# buying a second hand car



## JAH123 (Aug 30, 2014)

After 10 years of not having a car (taxis are really cheap in Nicaragua  ) it is time to own one again.

Not wanting to spend much, around 5,000 euro it will be a second hand one which raises a of of questions like:

1 In Holland a second hand car comes with a certificate proving it mileage. Is there something similar in Spain? If so what is it called and can it be trusted?

2 If buying from a private person, what paper does the seller have to show to prove it is really his?
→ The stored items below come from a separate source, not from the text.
-- ==== Sys2Proof/Machine/Power.lean ====
section
/-!
DEFINITION. Power modes (R472-R484, R495-R498): the steps of a change of mode, wakes, resets as one shared operation, and
the opcodes 0x40 to 0x43.
-/

namespace Sys2Proof.Machine

open Sys2Proof

/-- Change the power state. -/
def modPower (s : State) (f : Power → Power) : State := { s with power := f s.power }

/-- The device is in SHIP, and no boot runs. -/
abbrev inShip (s : State) : Bool := shipMode s

/-! ## Resets (R488, R489) -/

/-- The reset record after reset `code` (R489): power-on clears it. -/
def resetRecord (s : State) (code : Nat) : ResetRecord :=
  if code = 1 then {}
  else { s.record with
    last := code, bsnBefore := s.bsn, counts := s.record.counts.modify (code - 2) (bump 0xFFFF) }

/-- What of the power state outlives reset `code`: PWR_EN0 and ISO_GATE in resets 2 to 5, the settings and confirmed
levels that AON holds in all but power-on, and what the sensors read. -/
def resetPower (s : State) (code : Nat) : Power :=
  let p := s.power
  let keep := within code 2 5
  let q : Power := {
    pwrEn0 := keep && p.pwrEn0, isoGate := keep && p.isoGate, bootPor := code == 1, coreTemp := p.coreTemp,
    vstby := p.vstby }
  if code = 1 then q else { q with charger := p.charger, wake := p.wake, shipClock := p.shipClock }

/-- A reset that restarts the device (R488, R489, and the effects that R57, R190, R206, R270, R300, R332, R334, R354,
R414, R449 and R462 give it): every field takes its Reset value; the OTP array, the reset record and the sensors' present
readings stay. The boot starts with BOOT_START. -/
def deviceReset (code : Nat) (s : State) : State :=
  { State.reset with
    pending := s.pending, otp := { words := s.otp.words, weak := s.otp.weak }, power := resetPower s code,
    record := resetRecord s code, stage := { temps := s.stage.temps },
    jtag := if within code 2 5 then s.jtag else 0xF#4, free := s.free }

/-- A wake from SHIP (R484): reset 6 with its wake source. -/
def shipExit (code : Nat) (s : State) : State :=
  let t := deviceReset 6 s
  { t with record := { t.record with wakeSrc := code }, power := { t.power with bootWake := code } }

/-! ## Completion of a change (R482, R484, R496) -/

/-- EV127 (R482). -/
def powerEvent (s : State) (new prev : Mode) (reason source : Nat) : State :=
  raise s 127 (modeCode new + modeCode prev * 16 + reason * 256 + source * 4096 + ofSigned 16 s.power.coreTemp * 65536)

/-- The reply of POWER_MODE_SET. -/
def modeReply (s : State) (m : Mode) : List Byte := u8 (modeCode m) ++ zeros 7 ++ bsn8 s.bsn

/-- The job of a POWER_MODE_SET. -/
def isPowerMode : Job → Bool
  | .powerMode => true
  | _ => false

/-- Steps of a change between two modes (R476-R481). -/
def changeSteps : Mode → Mode → List ModeStep
  | .active, .idle => [.d1, .gate]
  | .active, .listen => [.d1, .gate, .d2]
  | .active, .retain => [.d1, .gate, .d2]
  | .active, .ship => [.d1, .gate, .d2, .d3]
  | .idle, .active => [.a2]
  | .idle, .listen => [.d2]
  | .idle, .retain => [.d2]
  | .idle, .ship => [.d2, .d3]
  | .listen, .retain => [.swap]
  | .retain, .listen => [.swap]
  | .listen, .idle => [.a1]
  | .retain, .idle => [.a1]
  | .listen, .active => [.a1, .a2]
  | .retain, .active => [.a1, .a2]
  | .listen, .ship => [.d3]
  | .retain, .ship => [.d3]
  | _, _ => []

/-- A1 begins (R479): PWR_EN1 rises, and the root starts once its rails are good. -/
def a1Begin (s : State) : State := rootStart (modPower s (fun p => { p with pwrEn1 := true }))

/-- A change starts (R476-R481); A1 begins at once, and the other steps at a boundary after this block. -/
def startChange (s : State) (target : Mode) (reason source : Nat) (keep : Bool) (cmd : Option Nat) : State :=
  let steps := changeSteps s.power.mode target
  let up := steps.head? == some .a1
  let t := modPower s (fun p => { p with change := some {
    steps := steps, target := target, start := p.mode, reason := reason, source := source, keepSram := keep,
    notBefore := bsnNext s, begun := up || steps.head? == some .d3, cmd := cmd, replied := none,
    asked := (s.bsn, s.cycle) } })
  if up then a1Begin t else t

/-- A held wake acts on the mode reached (R484): in SHIP one of its mask restarts the device (ch. 17); one that must start the root
waits while XTAL_FAULT is set (R372). -/
def actHeld (s : State) : State :=
  match s.power.heldWake with
  | none => s
  | some c =>
    if modeLow s && s.clock.xtalFault then s
    else
      let t := modPower s (fun p => { p with heldWake := none })
      if inShip t then (if bit t.power.wake.ship (c - 1) then shipExit c t else t)
      else if modeLow t then startChange t t.power.wake.target 2 c false none
      else if t.power.mode = .idle ∧ t.power.wake.target = .active then startChange t .active 2 c false none
      else t

/-- A change completes: EV127, the BSN of the last change, the reply, and a held wake. -/
def completeChange (s : State) (c : Change) : State :=
  let t := powerEvent s s.power.mode c.start c.reason c.source
  let t := modPower t (fun p => { p with lastChange := s.bsn, change := none })
  actHeld (completeJob t isPowerMode .ok (modeReply t t.power.mode))

/-- D3 begins: the reply of POWER_MODE_SET is produced (R481). -/
def d3Begin (s : State) (c : Change) : State :=
  let t := modPower s (fun p => { p with change := some { c with replied := some s.bsn } })
  completeJob t isPowerMode .ok (modeReply t .ship)

/-- The first step of a change has been done; the next may act at BSN `b` or later. -/
def stepDone (s : State) (c : Change) (b : Bsn) : State :=
  let c := { c with steps := c.steps.tail, begun := true, notBefore := b }
  match c.steps with
  | [] => completeChange s c
  | x :: _ =>
    let t := modPower s (fun p => { p with change := some c })
    if x = .d3 then d3Begin t c else t

/-! ## When a step acts -/

/-- A sequence of D1 still runs (R476). -/
def soundsEnding (s : State) : Bool :=
  let live (o : Output) : Bool := o.state == .powerUp || o.state == .on || o.state == .powerDown
  s.stage.chans.any running || live s.analog.hp || live s.analog.lo

/-- 100 ms have passed since POWER_MODE_SET's reply was produced, in the cycle that asked for D3 or else at a boundary, or the reply has been delivered (R481). -/
def replyOver (s : State) (c : Change) : Bool :=
  match c.cmd, c.replied with
  | some n, some b =>
    usPassed s 100000 b (if c.asked.1 = b then c.asked.2 else 0) || !allPorts.any (fun p => (getPort s p).outstanding.any (fun o => o.seq == n))
  | _, _ => true

/-- The first remaining step of a change may act now. -/
def stepDue (s : State) (c : Change) : Bool :=
  let edge := s.cycle == 0 && bsnReached s.bsn c.notBefore
  match c.steps.head? with
  | some .d1 | some .a2 | some .swap => edge
  | some .gate => edge && !soundsEnding s
  | some .d2 => edge && s.power.mode == .idle && s.health.logQueue.isEmpty
  | some .d3 => replyOver s c
  | some .a1 => s.cycle == 0 && rootRuns s && !s.clock.xtalFault
  | none => false

/-- The change whose first remaining step is `x` and may act now. -/
def changeDue (s : State) (x : ModeStep) : Option Change :=
  match s.power.change with
  | some c => if c.steps.head? = some x ∧ stepDue s c = true then some c else none
  | none => none

/-! ## Going down -/

/-- D1 (R476): sequences of the running channels and outputs begin. -/
def d1Act (s : State) : State :=
  let t := sweepLeave s
  let t := (List.range 32).foldl (fun u ch =>
    match (chan u ch).state with
    | .starting | .play => beginStop u ch (stopMs u ch) 0 .off
    | _ => u) t
  let t := modHp t (fun o => if outLive o then hpDown t (outN (rd t .hpCfg)) o else { o with again := false })
  modLo t (fun o => if outLive o then loDown t (outN (rd t .loCfg)) o else { o with again := false })

/-- MODE_D1 (R476). -/
def execModeD1 (s : State) : Step :=
  match changeDue s .d1 with
  | some c => .next (stepDone (d1Act s) c s.bsn)
  | none => .next s

/-- The engine self-tests of the boundary that gates the fabric do not start (R181, R419). -/
def testsGated (s : State) : State :=
  modHealth s (fun h => { h with tests := h.tests.filter (fun x => x.unit.kind != .oe || x.bsn != s.bsn) })

/-- FABRIC_GATE (R476, R153): the gating boundary g. -/
def execFabricGate (s : State) : Step :=
  match changeDue s .gate with
  | some c =>
    let t := modPower (testsGated (cancelBlock s)) (fun p => { p with fabricOn := false, mode := .idle })
    .next (stepDone t c (bsnNext t))
  | none => .next s

/-- Both PDM clocks run from now on, from a stop: sources settle, beams use the mode's set, and the wake path starts
(R293, R300, R480). -/
def clocksStart (s : State) (listen : Bool) : State :=
  let t := clockTo (clockTo s 0 listen) 1 listen
  let on (a : Adc) : Adc := if a.stage = .off then a else { a with stage := .settling, since := s.bsn, frame := frameOf s, ramp := Ramp.zero }
  let t := modSrcs (modSrcs t 0 on) 1 on
  pathStart (modWake t (fun w => { w with beams := w.beams.map (fun b => { b with
    segs := [(csnOf s.bsn, if listen then .setL else .setA)], xfDue := none, bridge := none }) }))

/-- ANA and its rails lose their supply (R259, R264, R270, R274): the shorting switch is closed, MICBIAS is off and no
classification runs. -/
def anaOff (s : State) : State :=
  { s with analog := { s.analog with
      hp := { s.analog.hp with shorted := true, railsHigh := false, limL := false, limR := false }, micbias := false, biasLimit := false, jack := { s.analog.jack with
        measuring := false, measA := none, ringGnd := s.analog.jack.kind != .omtp, sleeveGnd := s.analog.jack.kind != .ctia } } }

/-- D2 (R478): everything that happens at boundary b. A change to SHIP passes through RETAIN. -/
def d2Act (s : State) (c : Change) : State :=
  let listen := c.target == .listen
  let t := memStop (scanStop (rootStop (portsTo s .noClock)))
  let t := anaOff (modPower t (fun p => { p with pwrEn1 := false, mode := if listen then .listen else .retain }))
  let t := if c.keepSram then t else sramLost t
  if t.clock.xtalFault then crystalStop t
  else if listen then clockDue (clockDue (endFetches t) 0 true (bsnNext t)) 1 true (bsnNext t) else clocksStop (pathStop t)

/-- MODE_D2 (R478). -/
def execModeD2 (s : State) : Step :=
  match changeDue s .d2 with
  | some c => .next (stepDone (d2Act s c) c (bsnNext s))
  | none => .next s

/-- A port after SHIP has cut its power: nothing received, outstanding or queued. -/
def portOff (p : Port) : Port := { cls := p.cls, bootCls := p.bootCls }

/-- CORE loses its state (R461): no record of the FIFO, no pending bit of its own and no alert is left, and the routing fields hold
their reset values. -/
def routingLost (s : State) : State :=
  let t := { s with events := { s.events with fifo := [], pend := 0, newBits := 0, lost := 0, lostSince := 0, alert := none } }
  (List.range 128).foldl (fun u n => wr u (.evCfgReg n) (Reg.reset (.evCfgReg n))) (wr t .evGlobalReg (Reg.reset .evGlobalReg))

/-- SHIP (R472, R481): crystal, Cooler, SRAM and every enable off; every Hamper is EMPTY (R206); the commands still outstanding get no reply. -/
def shipEnter (s : State) : State :=
  let t := routingLost (sramLost (rootStop (clocksStop (pathStop s))))
  let t := { modWake t (fun w => { w with cooler := [], range := none, bad := [], capturing := false }) with params := {} }
  let t := modClock t (fun k => { k with xtalOn := false, xtalFault := false })
  let t := { t with
    mapDue := [], spi := portOff t.spi, addrA := portOff t.addrA, addrB := portOff t.addrB, jtag := 0xF#4,
    bus := { t.bus with ctrlClk := false, ctrlStart := false, spiOpen := false, target := none, controller := false } }
  modPower t (fun p => { p with
    mode := .ship, pwrEn0 := false, pwrEn1 := false, isoGate := false, sramOn := false, fabricOn := false,
    accepting := false })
3 Any thoughts on where to insure my car at low rates, third party damage only?

4 Common pitfalls?


Any input will be appreciated.


----------



## VFR (Dec 23, 2009)

Look at this thread ..............
http://www.expatforum.com/expats/spain-expat-forum-expats-living-spain/810962-cheap-motor.html


----------



## JAH123 (Aug 30, 2014)

Thanks, but it doesn't really answer any of my questions.


----------



## snikpoh (Nov 19, 2007)

JAH123 said:


> After 10 years of not having a car (taxis are really cheap in Nicaragua  ) it is time to own one again.
> 
> Not wanting to spend much, around 5,000 euro it will be a second hand one which raises a of of questions like:
> 
> ...


1) Service histories should show this or the ITV will show recorded mileage
2)The the legal documents show who is the legal owner. If it's not in the correct name, walk away
3) many people swear by Linea Directa but there are loads of good, Spanish insurance companies. Just remember that it's the car that's insured and not the driver.

Using a gestor will help sort out whether there are debts outstanding on the car. You can do it yourself but I would always recommend a gestor.


----------



## JAH123 (Aug 30, 2014)

Thanks,


----------